The module also emphasized legal, ethical, and social considerations in machine learning. Collaborative discussions explored topics such as the shift from Industry 4.0 to Industry 5.0, the risks associated with AI-generated content, and the importance of transparency, privacy, and fairness in AI deployment. These discussions highlighted the responsibilities of computing professionals beyond technical problem-solving, particularly regarding the societal impacts of technology.

The hands-on portfolio activities, including work on regression, classification, and model optimization, improved my programming skills, data literacy, and critical thinking. Evaluating model performance, addressing data quality issues, and reflecting on the limitations and ethical considerations of each project deepened my understanding of applied analytics.

Conclusion

In summary, this module provided a comprehensive education in both the technical and professional aspects of machine learning.
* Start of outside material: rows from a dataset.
/-- Taking an act at another port than the command port changes the host's list alone, and loses no offered word. -/
theorem nextAct_port {s s' : State} {a : HostAct} (ha : nextAct s = some (a, s')) (hport : ∀ w, a ≠ .offer w) :
    ∃ acts, s' = { s with host := acts } ∧ offeredWords acts = offeredWords s.host := by
  obtain ⟨hs', ⟨w, hw, -⟩ | ⟨-, hwords⟩⟩ := nextAct_spec s s' a ha
  · exact absurd hw (hport w)
  · exact ⟨s'.host, hs', hwords⟩

/-! ### One step per act -/

theorem step_of_none {s : State} (ha : nextAct s = none) : step s = .next s.continueOutput := by
  rw [step, ha]

theorem step_of_offer {s s' : State} {w : Word} (ha : nextAct s = some (.offer w, s')) : step s = runWord w s' := by
  rw [step, ha]

theorem step_of_read {s s' : State} {index : BitVec 8} (ha : nextAct s = some (.read index, s')) :
    step s = .next (s'.logRead index) := by
  rw [step, ha]

theorem step_of_sink {s s' : State} {k : Sink} (ha : nextAct s = some (.sink k, s')) :
    step s = .next (s'.changeSink k) := by
  rw [step, ha]

theorem step_of_rst {s s' : State} {level : Bool} (ha : nextAct s = some (.rst level, s')) :
    step s = .next (s'.setRst level) := by
  rw [step, ha]

theorem runWord_of_command {w : Word} {i : Instr} (hw : decode w = .command i) (s : State) :
    runWord w s = exec i s := by
  rw [runWord, hw]

theorem State.continueOutput_idle {s : State} (hb : s.busy = false) : s.continueOutput = s := by
  simp [State.continueOutput, hb]

theorem State.continueOutput_busy {s : State} (hb : s.busy = true) : s.continueOutput = s.emit s.pending := by
  simp [State.continueOutput, hb]

@[simp] theorem State.continueOutput_host (s : State) : s.continueOutput.host = s.host := by
  cases hb : s.busy with
  | true => rw [State.continueOutput_busy hb, State.emit_host]
  | false => rw [State.continueOutput_idle hb]

@[simp] theorem State.changeSink_host (k : Sink) (s : State) : (s.changeSink k).host = s.host :=
  State.continueOutput_host _

@[simp] theorem State.setRst_host (level : Bool) (s : State) : (s.setRst level).host = s.host := by
  cases level <;> rfl

/-- An act at another port than the command port answers a next state and leaves the other acts to the host. -/
theorem step_of_port {s s' : State} {a : HostAct} (ha : nextAct s = some (a, s')) (hport : ∀ w, a ≠ .offer w) :
    ∃ t, step s = .next t ∧ t.host = s'.host := by
  cases a with
  | offer w => exact absurd rfl (hport w)
  | read index => exact ⟨_, step_of_read ha, State.logRead_host index s'⟩
  | sink k => exact ⟨_, step_of_sink ha, State.changeSink_host k s'⟩
  | rst level => exact ⟨_, step_of_rst ha, State.setRst_host level s'⟩

/-! ### O7, O8, O56: the command port -/

/-- Settles O7. -/
theorem stepRunsAcceptedCommand : Obligations.StepRunsAcceptedCommand := by
  intro s w rest i hready hhost hw
  rw [step_of_offer (nextAct_of_ready hready hhost), runWord_of_command hw]

/-- Settles O8: the block goes on by itself, or takes an act that is no offer. -/
theorem offeredWordsWaitWhileNotReady : Obligations.OfferedWordsWaitWhileNotReady := by
  intro s hready
  cases ha : nextAct s with
  | none => exact ⟨_, step_of_none ha, by rw [State.continueOutput_host]⟩
  | some r =>
    obtain ⟨a, s'⟩ := r
    obtain ⟨-, ⟨w, -, hready', -⟩ | ⟨hport, hwords⟩⟩ := nextAct_spec s s' a ha
    · simp [hready] at hready'
    · obtain ⟨t, hstep, hhost⟩ := step_of_port ha hport
      exact ⟨t, hstep, by rw [hhost, hwords]⟩
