-- ==== Sys2Proof/Machine/State.lean ====
section
/-! DEFINITION. The state of the block (10_state.md R13), with what a claim observes and what the environment will do next, and the state after reset. -/

namespace Sys2Proof.Machine

/-- An array of 256 pixel cells, the shape of PIX and of SNAP (10_state.md R16, R17; log 10). Cell (c, r) is element 8c + r. -/
abbrev Cells := Vector Pixel Config.npix

/-- Every cell Black, 0x000000 (R16). -/
def Cells.black : Cells := Vector.replicate Config.npix 0#24

/-- The position register: two unsigned bytes, in range or not (R23). -/
structure Pos where
  col : Byte
  row : Byte
  deriving DecidableEq, Repr

/-- One choice of the environment, which one step of the machine takes (00_scope.md R12; log 4). -/
inductive Input where
  /-- The host performs the transaction this word stands for (30_encoding.md R65). -/
  | host (txn : Txn)
  /-- The sink's choice: `true` when it accepts a byte in this step, `false` when it does not (42_protocol_encoder.md R107). -/
  | sink (accepts : Bool)
  /-- The platform asserts the reset input (70_reset_and_hazards.md R161; log 7). -/
  | rst
  deriving DecidableEq, Repr

/-- Why the machine could stop with a fault: never. The block raises no exception (60_exceptions.md R140), so the type has no
constructor (safe, log 20). -/
inductive Fault where
  deriving DecidableEq, Repr

/-- Why a transaction could be turned away. -/
inductive Refusal where
  /-- An arm of exec that has no meaning yet, by its mnemonic; no arm raises it (safe). -/
  | notModelled (mnemonic : String)
  deriving DecidableEq, Repr

/-- The state. `pix` to `pos` are the spec's elements (R13); `out` and `reads` are what a claim observes (R32; log 6); `inputs` and
`freeCount` are the model's own (log 4, log 3). -/
structure State where
  /-- PIX, the pixel store (R16). -/
  pix : Cells
  /-- SNAP, the frame snapshot (R17). -/
  snap : Cells
  /-- CUR, the index of the next byte to emit (R18; log 9). -/
  cur : Nat
  /-- BUSY, a frame is in flight (R19). -/
  busy : Bool
  /-- SD, the sticky flag START_DROPPED (R20). -/
  sd : Bool
  /-- BA, the sticky flag BAD_ACCESS (R21). -/
  ba : Bool
  /-- FRAME_COUNT, the animation-phase counter (R22). -/
  frameCount : Word
  /-- POS, the position register (R23). -/
  pos : Pos
  /-- OUT, the bytes handed to the sink since reset, oldest first (R32). -/
  out : List Byte
  /-- The RDATA responses of the host's reads since reset, oldest first (R32, R65). -/
  reads : List Word
  /-- The environment's coming choices, the next one first (log 4). -/
  inputs : List Input
  /-- How many resets have happened in this state sequence: it indexes SNAP's free value (log 3). -/
  freeCount : Nat
  deriving DecidableEq, Repr

/-- SNAP after reset number `n`: unspecified, so a free value in every cell (R17, 93_implementation_defined.md U3; log 3). -/
def Cells.unspecified (n : Nat) : Cells := Vector.ofFn fun k => Config.snapAtReset n k.val

/-- The machine right after reset (70_reset_and_hazards.md R160): OUT is empty, and nothing is placed by the environment. -/
def State.reset : State where
  pix := Cells.black
  snap := Cells.unspecified 0
  cur := 0
  busy := false
  sd := false
  ba := false
  frameCount := 0#32
  pos := ⟨0#8, 0#8⟩
  out := []
  reads := []
  inputs := []
  freeCount := 0

end Sys2Proof.Machine
end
I gained practical experience with a wide range of algorithms and learned to apply them thoughtfully to different types of data and analytic challenges. Teamwork contributed to my growth in communication and collaboration, while independent work allowed for self-directed learning and critical reflection. The emphasis on ethical and societal considerations reinforced the importance of responsible practice in machine learning and computing. I am now better prepared to contribute meaningfully to analytics projects and to approach future challenges with an informed and reflective mindset.